My router keeps bouncing e-mails back to me, even though the e-mails arrive at destination...does anyone would know why?????? I am using ACTIONTEC M1424WR.

PLS HELP!

Joel


----------



## sinclair_tm (Mar 11, 2005)

Are you sure it's teh router, and not the email servers?


----------



## joelfranco (Feb 7, 2008)

I am not 100% sure, but I don't see what else it could be...if it is the server I am not sure what to do...here is my problem:

1. I have no problem sending and receiving BUT...here is the BUT...when someone sends ME an e-mail they receive a message letting them know that the e-mail bounced back. It also shows the e-mail was sent to [email protected] and NOT [email protected]. I do not have a verizon.com account.
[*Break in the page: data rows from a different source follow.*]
/-- The content of a measurement block, and whether it is raw (R504-R506); none where the index does not exist. -/
def measurement (s : State) (i : Nat) : Option (Bool × List Byte) :=
  if i = 1 then some (false, Config.sha512 Config.bootRom)
  else if i = 2 then
    let m := bankBytes s (runBank s)
    some (false, Config.sha512 (Bytes.read m 0 (2048 + Bytes.le m 8 8)))
  else if i = 3 then
    some (true, leBytes 1 (bankSvn s (runBank s)) ++ leBytes 1 s.mod.fuses ++ leBytes 1 (runBank s) ++
      leBytes 1 (fget s .FUA_BOOT_STATUS_FALLBACK))
  else if i = 4 then some (false, Config.sha512 (Config.flashConfig ++ fenceList s))
  else if i = 5 then some (true, debugByte :: List.replicate 7 0)
  else if i = 6 then
    some (true, leBytes 2 (devNum s) ++ leBytes 1 (fget s .COMP_ROLE_ROLE) ++ List.replicate 5 0 ++
      leBytes 8 ((List.range 64).foldl (fun v p => v + b2n (slicesOf s p != []) * 2 ^ p) 0))
  else if 16 ≤ i ∧ i < 80 then
    let p := i - 16
    some (false, Config.sha512 (leBytes 8 (fget s .PART_CTRL_CLASS p) ++ windowWords s p ++
      leBytes 8 (fget s .COMP_PART_CFG_MODE p) ++
      leBytes 8 (fget s .QE_PART_RINGS_BASE p + fget s .QE_PART_RINGS_COUNT p * 2 ^ 32) ++
      leBytes 8 (fget s .QE_PART_CFG_VF p + fget s .QE_PART_CFG_TRACKERS p * 2 ^ 4 + fget s .QE_PART_CFG_ATC_QUOTA p * 2 ^ 18)))
  else if 80 ≤ i ∧ i < 144 then some (false, measureOf s (i - 80))
  else none

/-- The indices an endpoint sees (R504). -/
def visible (e : Nat) : List Nat :=
  if e = 0 ∨ e = 65 then (List.range 144).filter (fun i => (decide (1 ≤ i) && decide (i ≤ 6)) || decide (16 ≤ i))
  else [1, 2, 3, 4, 5, 6, 15 + e, 79 + e]

/-- DSP0274's kind of a measurement. -/
def measureKind (i : Nat) : Nat :=
  if i = 1 then 0 else if i = 2 then 1 else if i = 3 then 7 else if i = 4 then 3 else if i = 5 then 5 else if i = 6 then 2 else 3

/-- A measurement block. -/
def measureBlock (s : State) (i : Nat) : List Byte :=
  match measurement s i with
  | none => []
  | some (raw, b) =>
    leBytes 1 i ++ [1] ++ leBytes 2 (b.length + 3) ++ leBytes 1 (measureKind i + 128 * b2n raw) ++ leBytes 2 b.length ++ b

/-- n fresh bytes: a nonce. -/
def nonceBytes : Nat → State → List Byte × State
  | 0, s => ([], s)
  | n + 1, s =>
    let d := draw s
    let r := nonceBytes n d.2
    (leBytes 8 d.1.toNat ++ r.1, r.2)

/-- A signature over a transcript, under the context string of its response (R503). -/
def spdmSign (s : State) (context : List Byte) (transcript : List Byte) : List Byte × State :=
  let d := draw s
  let ver : List Byte := "dmtf-spdm-v1.3.*".toList.map (fun c => BitVec.ofNat 8 c.toNat)
  let pad := List.replicate (36 - context.length) (0 : Byte)
  (Config.pssSign d.1.toNat (ver ++ ver ++ ver ++ ver ++ pad ++ context ++ Config.sha512 transcript), d.2)

def asciiBytes (x : String) : List Byte := x.toList.map (fun c => BitVec.ofNat 8 c.toNat)
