/-- The command answers a next state, of which P holds. -/
def Completes (c : Instr) (s : State) (P : State → Prop) : Prop := ∃ t, exec c s = .next t ∧ P t

/-- The state in which an agent's command begins: none of its accesses has been held (log 120). -/
abbrev begun (s : State) : State := { s with stalled := false }

/-- No access that led to a state had to wait at a station stop or a directory (R112, R129, R311). -/
abbrev Unheld (t : State) : Prop := t.stalled = false

/-- Every register field reads as before, but for those listed with the numbers of their registers. -/
def SameRegs (ks : List (F × Nat)) (s t : State) : Prop :=
  ∀ f i, i < 65536 → (f, i) ∉ ks → fget t f i = fget s f i

/-- Every register field reads as before, but for the fields listed. -/
def SameFields (fs : List F) (s t : State) : Prop := ∀ f i, f ∉ fs → fget t f i = fget s f i

/-- Every byte of device memory reads as before. -/
def SameMem (s t : State) : Prop := ∀ a, Bytes.get t.mem a = Bytes.get s.mem a

/-- Every byte of device memory outside [lo, lo + n) reads as before. -/
def SameMemBut (lo n : Nat) (s t : State) : Prop :=
  ∀ a, (a < lo ∨ lo + n ≤ a) → Bytes.get t.mem a = Bytes.get s.mem a

/-! Sage cores. -/

/-- A Sage core issues the instruction word at its program counter (R64, R99, R105, R106, R520, R553): it is RUNNING, waits
for nothing and is not being fenced, its region is ON and no reset holds its station, no access in flight has a register
of the instruction still to write, and the word is legal. -/
abbrev Issues (s : State) (c : Nat) (w : BitVec 128) : Prop :=
  coreState s c = stRunning ∧ (getCore s c).wait = .none ∧ (getCore s c).fencing = false ∧
  stnPower s (coreStn c) = domOn ∧ inReset s (coreStn c) = false ∧
  (getCore s c).code[fget s .SAGE_PC_PC c]? = some w ∧
  hazard (getCore s c) (Insn.ofWord w) = false ∧ (Insn.ofWord w).legal = true

/-- The loops and the program counter after the instruction in sequence (R99, R100). -/
abbrev nextOf (s : State) (c : Nat) : List Loop × Nat := seqPc (getCore s c).loops (fget s .SAGE_PC_PC c + 1)

/-- The program has an instruction at the next index in sequence (R99, R107). -/
abbrev Proceeds (s : State) (c : Nat) : Prop := (nextOf s c).2 < (getCore s c).code.length

/-- The core has retired an instruction and goes on with the next in sequence, running (R99, R100, R108). -/
def WentOn (s t : State) (c : Nat) : Prop :=
  coreState t c = coreState s c ∧ fget t .SAGE_PC_PC c = (nextOf s c).2 % 2 ^ 11 ∧
  (getCore t c).loops = (nextOf s c).1 ∧
  fget t .SAGE_RETIRED_COUNT c = (fget s .SAGE_RETIRED_COUNT c + 1) % 2 ^ 64

/-- Nothing outside the core changes but its program counter and the counters of retired instructions and corrected
errors. -/
def OnlyCore (s t : State) (c : Nat) : Prop :=
  SameRegs [(.SAGE_PC_PC, c), (.SAGE_RETIRED_COUNT, c), (.SAGE_ECC_COUNT_CORRECTED, c)] s t ∧ SameMem s t ∧
  ∀ d, d ≠ c → getCore t d = getCore s d
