/-- R564, R567, R568, R569, R570, R577, R578, R579, R581, R585, R546. -/
def Obligations.ModuleInputsRailsAndResetsAct : Prop :=
  (∀ s : State, let m := s.mod
    let Kept := fun (t : State) => t.mod.banks = m.banks ∧ t.mod.fuses = m.fuses
    let Cold := fun (t : State) (why : OffCause) => Kept t ∧ t.mod.supply = .off ∧ t.mod.off = why ∧ t.mod.romBank = none ∧
      t.cmds = [] ∧ t.cores = [] ∧ (∀ a, Bytes.get t.mem a = 0) ∧
      ∀ f i, isFenceField f = false → fget t f i = fdefault (fkey f i)
    let Ramps := fun (t : State) => t.mod.supply = .ramping ∧ modState t = msPowering ∧ SameMem s t
    let free := m.supply = .off ∧ m.off ≠ .trip ∧ m.off ≠ .railShort ∧ m.off ≠ .latched
    let dropped := m.off = .underVolt ∨ m.off = .overVolt
    (free → ¬dropped → m.en = true → m.mreset = false → Completes .inputApplied s (fun t => Ramps t ∧ t.mod.input = true)) ∧
    (free → m.en = true → m.mreset = false → Completes .inputRecovered s (fun t => Ramps t ∧ t.mod.input = true)) ∧
    (free → ¬dropped → m.input = true → m.mreset = false → Completes .enMate s (fun t => Ramps t ∧ t.mod.en = true)) ∧
    (free → m.input = true → m.en = true → Completes .mresetRelease s (fun t => Ramps t ∧ t.mod.mreset = false)) ∧
    (m.supply = .ramping → Completes .powerGood s (fun t => t.mod.supply = .good ∧ SameMem s t ∧
      (∀ d, d < 96 → isRegion d = false → domState t d = domOn) ∧ (m.perst = true → modState t = msResetHeld) ∧
      (m.perst = false → m.railFault = false → fbit s .PWR_EVENTS_TRIP = false → modState t = msBooting))) ∧
    (mgmtUp s = true → Completes .inputUndervoltage s (fun t => Cold t .underVolt ∧ t.mod.input = false) ∧
      Completes .enBreak s (fun t => Cold t .enBreak ∧ t.mod.en = false) ∧
      Completes .inputOvervoltage s (fun t => Cold t .overVolt ∧ t.mod.alert = true ∧ t.mod.failCode = 5 ∧
        t.mod.faultLog = m.faultLog ++ [(5, 0, s.now / 1000000000)])) ∧
    Completes .mreset s (fun t => Cold t .mreset ∧ t.mod.mreset = true) ∧
    (∀ mv, m.supply ≠ .off → 60000 ≤ mv → mv < 66000 → Completes (.inputLow mv) s (fun t => SameMem s t ∧
      fget t .MOD_INPUT_VIN_MV = mv ∧ fget t .MOD_STATUS_INPUT_LOW = 1)) ∧
    (∀ rail : Fin 113, mgmtUp s = true →
      (rail.val = 112 → Completes (.railShort rail) s (fun t => Cold t .latched)) ∧
      (rail.val ≠ 112 → m.supply ≠ .off → Completes (.railShort rail) s (fun t => Kept t ∧ t.mod.supply = .off ∧
        t.mod.railFault = true ∧ t.mod.alert = true ∧ t.mod.failCode = 3 ∧ t.mod.failDetail = rail.val ∧
        modState t = msRailFault ∧ ∀ d, d < 96 → domState t d = domOff))) ∧
    (∀ rail : Fin 112, m.supply ≠ .off → Completes (.senseFallback rail) s (fun t => SameMem s t ∧
      (rail.val < 64 → bit (fget t .MOD_SENSE0_RAILS) rail = true) ∧
      (64 ≤ rail.val → bit (fget t .MOD_SENSE1_RAILS) (rail.val - 64) = true))) ∧
    (∀ inlet outlet : Fin 256, mgmtUp s = true → Completes (.coolantSample inlet outlet) s (fun t => SameMem s t ∧
      fget t .MOD_COOLANT_INLET = inlet ∧ fget t .MOD_COOLANT_OUTLET = outlet ∧
      (45 < inlet.val ∨ inlet.val + 30 < outlet.val → t.mod.alert = true ∧ fget t .MOD_STATUS_COOLANT_HOT = 1) ∧
      (inlet.val ≤ 45 → outlet.val ≤ inlet.val + 30 → t.mod = m))) ∧
    (mgmtUp s = true → Completes .mclkLoss s (fun t => fget t .MOD_STATUS_MCLK_INTERNAL = 1 ∧ SameMem s t ∧
      SameFields [.MOD_STATUS_MCLK_INTERNAL] s t)) ∧
    (m.supply = .good → fbit s .PWR_EVENTS_TRIP = false → m.railFault = false →
      Completes .perstAssert s (fun t => Kept t ∧ t.mod.supply = .good ∧ t.mod.perst = true ∧ modState t = msResetHeld ∧
        t.mod.ready = false ∧ t.mod.linkUp = false ∧ t.cmds = [] ∧ (∀ a, Bytes.get t.mem a = 0) ∧
        (∀ d, d < 96 → isRegion d = false → domState t d = domOn) ∧
        ∀ f i, f.spec.cls = .P → fget t f i = fget s f i) ∧
      Completes .perstDeassert s (fun t => t.mod.perst = false ∧ modState t = msBooting ∧ t.mod.romBank = none ∧
        t.mod.started = false ∧ SameMem s t)))

/-- R499, R500, R579, R581, R583, R585, R587, R588, R470. -/
def Obligations.BringUpReachesReady : Prop :=
  ∀ s : State, let m := s.mod
    let Failed := fun (t : State) (code detail : Nat) => modState t = msBootFailed ∧ t.mod.failCode = code ∧
      t.mod.failDetail = detail ∧ t.mod.alert = true ∧ t.mod.linkUp = false ∧
      t.mod.faultLog = m.faultLog ++ [(code, detail, s.now / 1000000000)] ∧ SameMem s t
    let b := (pickBank s).mod.bootBank
    (modState s = msBooting → m.romBank = none → m.romFailed = false →
      (imageValid s b = true → Completes .bootCheckDone s (fun t => t.mod.romBank = some b ∧
        fget t .FUA_BOOT_STATUS_FALLBACK = 0 ∧ SameMem s t)) ∧
      (imageValid s b = false → imageValid s (1 - b) = true → Completes .bootCheckDone s (fun t =>
        t.mod.romBank = some (1 - b) ∧ fget t .FUA_BOOT_STATUS_FALLBACK = 1 ∧ SameMem s t)) ∧
      (imageValid s b = false → imageValid s (1 - b) = false → Completes .bootCheckDone s (fun t => Failed t 1 0))) ∧
    (∀ h : Die, modState s = msBooting → fbit s .HBM_STATUS_TRAINED h = false →
      Completes (.hbmTrainDone h true) s (fun t => fget t .HBM_STATUS_TRAINED h = 1 ∧
        SameFields [.HBM_STATUS_TRAINED] s t ∧ SameMem s t) ∧
      (stackTries s h = 0 → Completes (.hbmTrainDone h false) s (fun t => stackTries t h = stackTries s h + 1 ∧
        SameRegs [] s t ∧ SameMem s t)) ∧
      (1 ≤ stackTries s h → Completes (.hbmTrainDone h false) s (fun t => Failed t 2 h.val))) ∧
    (m.supply = .good → m.perst = false → modState s ≠ msBootFailed → Completes .pcieLinkUp s (fun t =>
      t.mod.linkUp = true ∧ (∃ w r, t.mod.linkMode = some (w, r)) ∧ modState t = (if modState s = msReadyNoLink then msReady else modState s) ∧ SameMem s t)) ∧
    (∀ image : List (Nat × List Byte),
      let go := modState s = msBooting ∧ m.romBank ≠ none ∧ m.started = false ∧
        ∀ h, h < 16 → fbit s .HBM_STATUS_TRAINED h = true
      (go → Completes (.firmwareStart image) s (fun t => t.mod.started = true ∧ modState t = msScrubbing ∧
        (∀ d, d < 96 → isRegion d = true → domState t d = domOn) ∧ (∀ k, k < 256 → sliceState t k = slFree) ∧
        (∀ a bs k, image = [(a, bs)] → bs ≠ [] → regionOf a = .control k → regionOf (a + bs.length - 1) = .control k →
          Bytes.read t.mem a bs.length = bs) ∧
        ∀ x, m.faultLog.getLast? = some x → fget t .MOD_LAST_FAULT_CODE = x.1 % 2 ^ 4 ∧
          fget t .MOD_LAST_FAULT_DETAIL = x.2.1 % 2 ^ 7)) ∧
      (¬go → Completes (.firmwareStart image) s (fun t => t = s))) ∧
    (modState s = msScrubbing ∨ modState s = msHeldHot →
      (anyHot s = true → Completes .bringupReady s (fun t => modState t = msHeldHot ∧ t.mod = m ∧ SameMem s t)) ∧
      (anyHot s = false → Completes .bringupReady s (fun t => t.mod.ready = true ∧ fget t .TC_MODE_MODE = 1 ∧
        modState t = (if m.linkUp then msReady else msReadyNoLink) ∧ SameMem s t ∧
        SameFields [.TC_MODE_MODE, .MOD_STATUS_STATE] s t)))
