@[simp] theorem setUe_pending (line : Nat) (b : Bool) : (setUe s line b).pending = s.pending := rfl
@[simp] theorem setUe_freeCtr (line : Nat) (b : Bool) : (setUe s line b).freeCtr = s.freeCtr := rfl
@[simp] theorem setUe_stalled (line : Nat) (b : Bool) : (setUe s line b).stalled = s.stalled := rfl
@[simp] theorem setUe_now (line : Nat) (b : Bool) : (setUe s line b).now = s.now := rfl
@[simp] theorem setUe_regs (line : Nat) (b : Bool) : (setUe s line b).regs = s.regs := rfl
@[simp] theorem setUe_mem (line : Nat) (b : Bool) : (setUe s line b).mem = s.mem := rfl
@[simp] theorem setUe_cores (line : Nat) (b : Bool) : (setUe s line b).cores = s.cores := rfl
@[simp] theorem setUe_launches (line : Nat) (b : Bool) : (setUe s line b).launches = s.launches := rfl
@[simp] theorem setUe_heldAcc (line : Nat) (b : Bool) : (setUe s line b).heldAcc = s.heldAcc := rfl
@[simp] theorem setUe_answers (line : Nat) (b : Bool) : (setUe s line b).answers = s.answers := rfl
@[simp] theorem setUe_scache (line : Nat) (b : Bool) : (setUe s line b).scache = s.scache := rfl
@[simp] theorem setUe_scPlru (line : Nat) (b : Bool) : (setUe s line b).scPlru = s.scPlru := rfl
@[simp] theorem setUe_depot (line : Nat) (b : Bool) : (setUe s line b).depot = s.depot := rfl
@[simp] theorem setUe_depotPlru (line : Nat) (b : Bool) : (setUe s line b).depotPlru = s.depotPlru := rfl
@[simp] theorem setUe_mesh (line : Nat) (b : Bool) : (setUe s line b).mesh = s.mesh := rfl
@[simp] theorem setUe_watch (line : Nat) (b : Bool) : (setUe s line b).watch = s.watch := rfl
@[simp] theorem setUe_meshArb (line : Nat) (b : Bool) : (setUe s line b).meshArb = s.meshArb := rfl
@[simp] theorem setUe_ejected (line : Nat) (b : Bool) : (setUe s line b).ejected = s.ejected := rfl
@[simp] theorem setUe_sigs (line : Nat) (b : Bool) : (setUe s line b).sigs = s.sigs := rfl
@[simp] theorem setUe_mdSigs (line : Nat) (b : Bool) : (setUe s line b).mdSigs = s.mdSigs := rfl
@[simp] theorem setUe_stopSigs (line : Nat) (b : Bool) : (setUe s line b).stopSigs = s.stopSigs := rfl
@[simp] theorem setUe_rxq (line : Nat) (b : Bool) : (setUe s line b).rxq = s.rxq := rfl
@[simp] theorem setUe_kvgLanes (line : Nat) (b : Bool) : (setUe s line b).kvgLanes = s.kvgLanes := rfl
@[simp] theorem setUe_kvg (line : Nat) (b : Bool) : (setUe s line b).kvg = s.kvg := rfl
@[simp] theorem setUe_points (line : Nat) (b : Bool) : (setUe s line b).points = s.points := rfl
@[simp] theorem setUe_bls (line : Nat) (b : Bool) : (setUe s line b).bls = s.bls := rfl
@[simp] theorem setUe_routes (line : Nat) (b : Bool) : (setUe s line b).routes = s.routes := rfl
@[simp] theorem setUe_oldMaps (line : Nat) (b : Bool) : (setUe s line b).oldMaps = s.oldMaps := rfl
@[simp] theorem setUe_dill (line : Nat) (b : Bool) : (setUe s line b).dill = s.dill := rfl
@[simp] theorem setUe_declares (line : Nat) (b : Bool) : (setUe s line b).declares = s.declares := rfl
@[simp] theorem setUe_prefetches (line : Nat) (b : Bool) : (setUe s line b).prefetches = s.prefetches := rfl
@[simp] theorem setUe_scrubOf (line : Nat) (b : Bool) : (setUe s line b).scrubOf = s.scrubOf := rfl
@[simp] theorem setUe_missHist (line : Nat) (b : Bool) : (setUe s line b).missHist = s.missHist := rfl
@[simp] theorem setUe_regionClk (line : Nat) (b : Bool) : (setUe s line b).regionClk = s.regionClk := rfl
@[simp] theorem setUe_wins (line : Nat) (b : Bool) : (setUe s line b).wins = s.wins := rfl
@[simp] theorem setUe_winsNew (line : Nat) (b : Bool) : (setUe s line b).winsNew = s.winsNew := rfl
@[simp] theorem setUe_meters (line : Nat) (b : Bool) : (setUe s line b).meters = s.meters := rfl
@[simp] theorem setUe_troubles (line : Nat) (b : Bool) : (setUe s line b).troubles = s.troubles := rfl
@[simp] theorem setUe_portQ (line : Nat) (b : Bool) : (setUe s line b).portQ = s.portQ := rfl
@[simp] theorem setUe_portArb (line : Nat) (b : Bool) : (setUe s line b).portArb = s.portArb := rfl
@[simp] theorem setUe_unacked (line : Nat) (b : Bool) : (setUe s line b).unacked = s.unacked := rfl
@[simp] theorem setUe_remotes (line : Nat) (b : Bool) : (setUe s line b).remotes = s.remotes := rfl
@[simp] theorem setUe_links (line : Nat) (b : Bool) : (setUe s line b).links = s.links := rfl
@[simp] theorem setUe_flitOut (line : Nat) (b : Bool) : (setUe s line b).flitOut = s.flitOut := rfl
@[simp] theorem setUe_breaks (line : Nat) (b : Bool) : (setUe s line b).breaks = s.breaks := rfl
@[simp] theorem setUe_dirs (line : Nat) (b : Bool) : (setUe s line b).dirs = s.dirs := rfl
@[simp] theorem setUe_holders (line : Nat) (b : Bool) : (setUe s line b).holders = s.holders := rfl
@[simp] theorem setUe_nextId (line : Nat) (b : Bool) : (setUe s line b).nextId = s.nextId := rfl
@[simp] theorem setUe_funcs (line : Nat) (b : Bool) : (setUe s line b).funcs = s.funcs := rfl
@[simp] theorem setUe_msix (line : Nat) (b : Bool) : (setUe s line b).msix = s.msix := rfl
@[simp] theorem setUe_tlps (line : Nat) (b : Bool) : (setUe s line b).tlps = s.tlps := rfl
@[simp] theorem setUe_posted (line : Nat) (b : Bool) : (setUe s line b).posted = s.posted := rfl
@[simp] theorem setUe_atc (line : Nat) (b : Bool) : (setUe s line b).atc = s.atc := rfl
@[simp] theorem setUe_atsOut (line : Nat) (b : Bool) : (setUe s line b).atsOut = s.atsOut := rfl
@[simp] theorem setUe_hreads (line : Nat) (b : Bool) : (setUe s line b).hreads = s.hreads := rfl
@[simp] theorem setUe_invals (line : Nat) (b : Bool) : (setUe s line b).invals = s.invals := rfl
@[simp] theorem setUe_rings (line : Nat) (b : Bool) : (setUe s line b).rings = s.rings := rfl
@[simp] theorem setUe_cmds (line : Nat) (b : Bool) : (setUe s line b).cmds = s.cmds := rfl
@[simp] theorem setUe_intake (line : Nat) (b : Bool) : (setUe s line b).intake = s.intake := rfl
@[simp] theorem setUe_turn (line : Nat) (b : Bool) : (setUe s line b).turn = s.turn := rfl
@[simp] theorem setUe_ctxs (line : Nat) (b : Bool) : (setUe s line b).ctxs = s.ctxs := rfl
@[simp] theorem setUe_objs (line : Nat) (b : Bool) : (setUe s line b).objs = s.objs := rfl
@[simp] theorem setUe_fences (line : Nat) (b : Bool) : (setUe s line b).fences = s.fences := rfl
@[simp] theorem setUe_faults (line : Nat) (b : Bool) : (setUe s line b).faults = s.faults := rfl
@[simp] theorem setUe_hints (line : Nat) (b : Bool) : (setUe s line b).hints = s.hints := rfl
@[simp] theorem setUe_reqs (line : Nat) (b : Bool) : (setUe s line b).reqs = s.reqs := rfl
@[simp] theorem setUe_services (line : Nat) (b : Bool) : (setUe s line b).services = s.services := rfl
@[simp] theorem setUe_lentExt (line : Nat) (b : Bool) : (setUe s line b).lentExt = s.lentExt := rfl
@[simp] theorem setUe_chans (line : Nat) (b : Bool) : (setUe s line b).chans = s.chans := rfl
@[simp] theorem setUe_comp (line : Nat) (b : Bool) : (setUe s line b).comp = s.comp := rfl
@[simp] theorem setUe_notices (line : Nat) (b : Bool) : (setUe s line b).notices = s.notices := rfl
@[simp] theorem setUe_compOut (line : Nat) (b : Bool) : (setUe s line b).compOut = s.compOut := rfl
@[simp] theorem setUe_reads (line : Nat) (b : Bool) : (setUe s line b).reads = s.reads := rfl
@[simp] theorem setUe_measures (line : Nat) (b : Bool) : (setUe s line b).measures = s.measures := rfl
@[simp] theorem setUe_harts (line : Nat) (b : Bool) : (setUe s line b).harts = s.harts := rfl
@[simp] theorem setUe_sorts (line : Nat) (b : Bool) : (setUe s line b).sorts = s.sorts := rfl
@[simp] theorem setUe_dirPtr (line : Nat) (b : Bool) : (setUe s line b).dirPtr = s.dirPtr := rfl
@[simp] theorem setUe_dirPlru (line : Nat) (b : Bool) : (setUe s line b).dirPlru = s.dirPlru := rfl
@[simp] theorem setUe_dirHeld (line : Nat) (b : Bool) : (setUe s line b).dirHeld = s.dirHeld := rfl
@[simp] theorem setUe_power (line : Nat) (b : Bool) : (setUe s line b).power = s.power := rfl
@[simp] theorem setUe_rst (line : Nat) (b : Bool) : (setUe s line b).rst = s.rst := rfl
@[simp] theorem setUe_shuts (line : Nat) (b : Bool) : (setUe s line b).shuts = s.shuts := rfl
@[simp] theorem setUe_mod (line : Nat) (b : Bool) : (setUe s line b).mod = s.mod := rfl
@[simp] theorem fget_setUe (line : Nat) (b : Bool) (ff : F) (j : Nat) : fget (setUe s line b) ff j = fget s ff j := rfl
@[simp] theorem fbit_setUe (line : Nat) (b : Bool) (ff : F) (j : Nat) : fbit (setUe s line b) ff j = fbit s ff j := rfl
2. Forget that the email is to mac mail, gmail, or verizon it always comes back that way.

3. when people click on reply it shows on their end the e-mail bounced and was undeliverable, while I still get it though. This is extremely frustrating.

4. Also when I call FIOS people they tell me it has something to do with Yahoo.com and they only send me settings (which I have and know how to work).

5. Also when I SEND an e-mail it shows immediately back in my inbox as undeliverable, but usually people tell me they have received it.

I use Mail 3.0 for Mac Operating under OS X 10.5.1 Verizon Yahoo is
online FIOS provider.

SUGGESTIONS?????

Joel


----------



## sinclair_tm (Mar 11, 2005)

um, this is concidered a double post, and we have given you suggestions all ready in the other thread. please don't be starting new threads with the same problem, just add to the 1st one started.


----------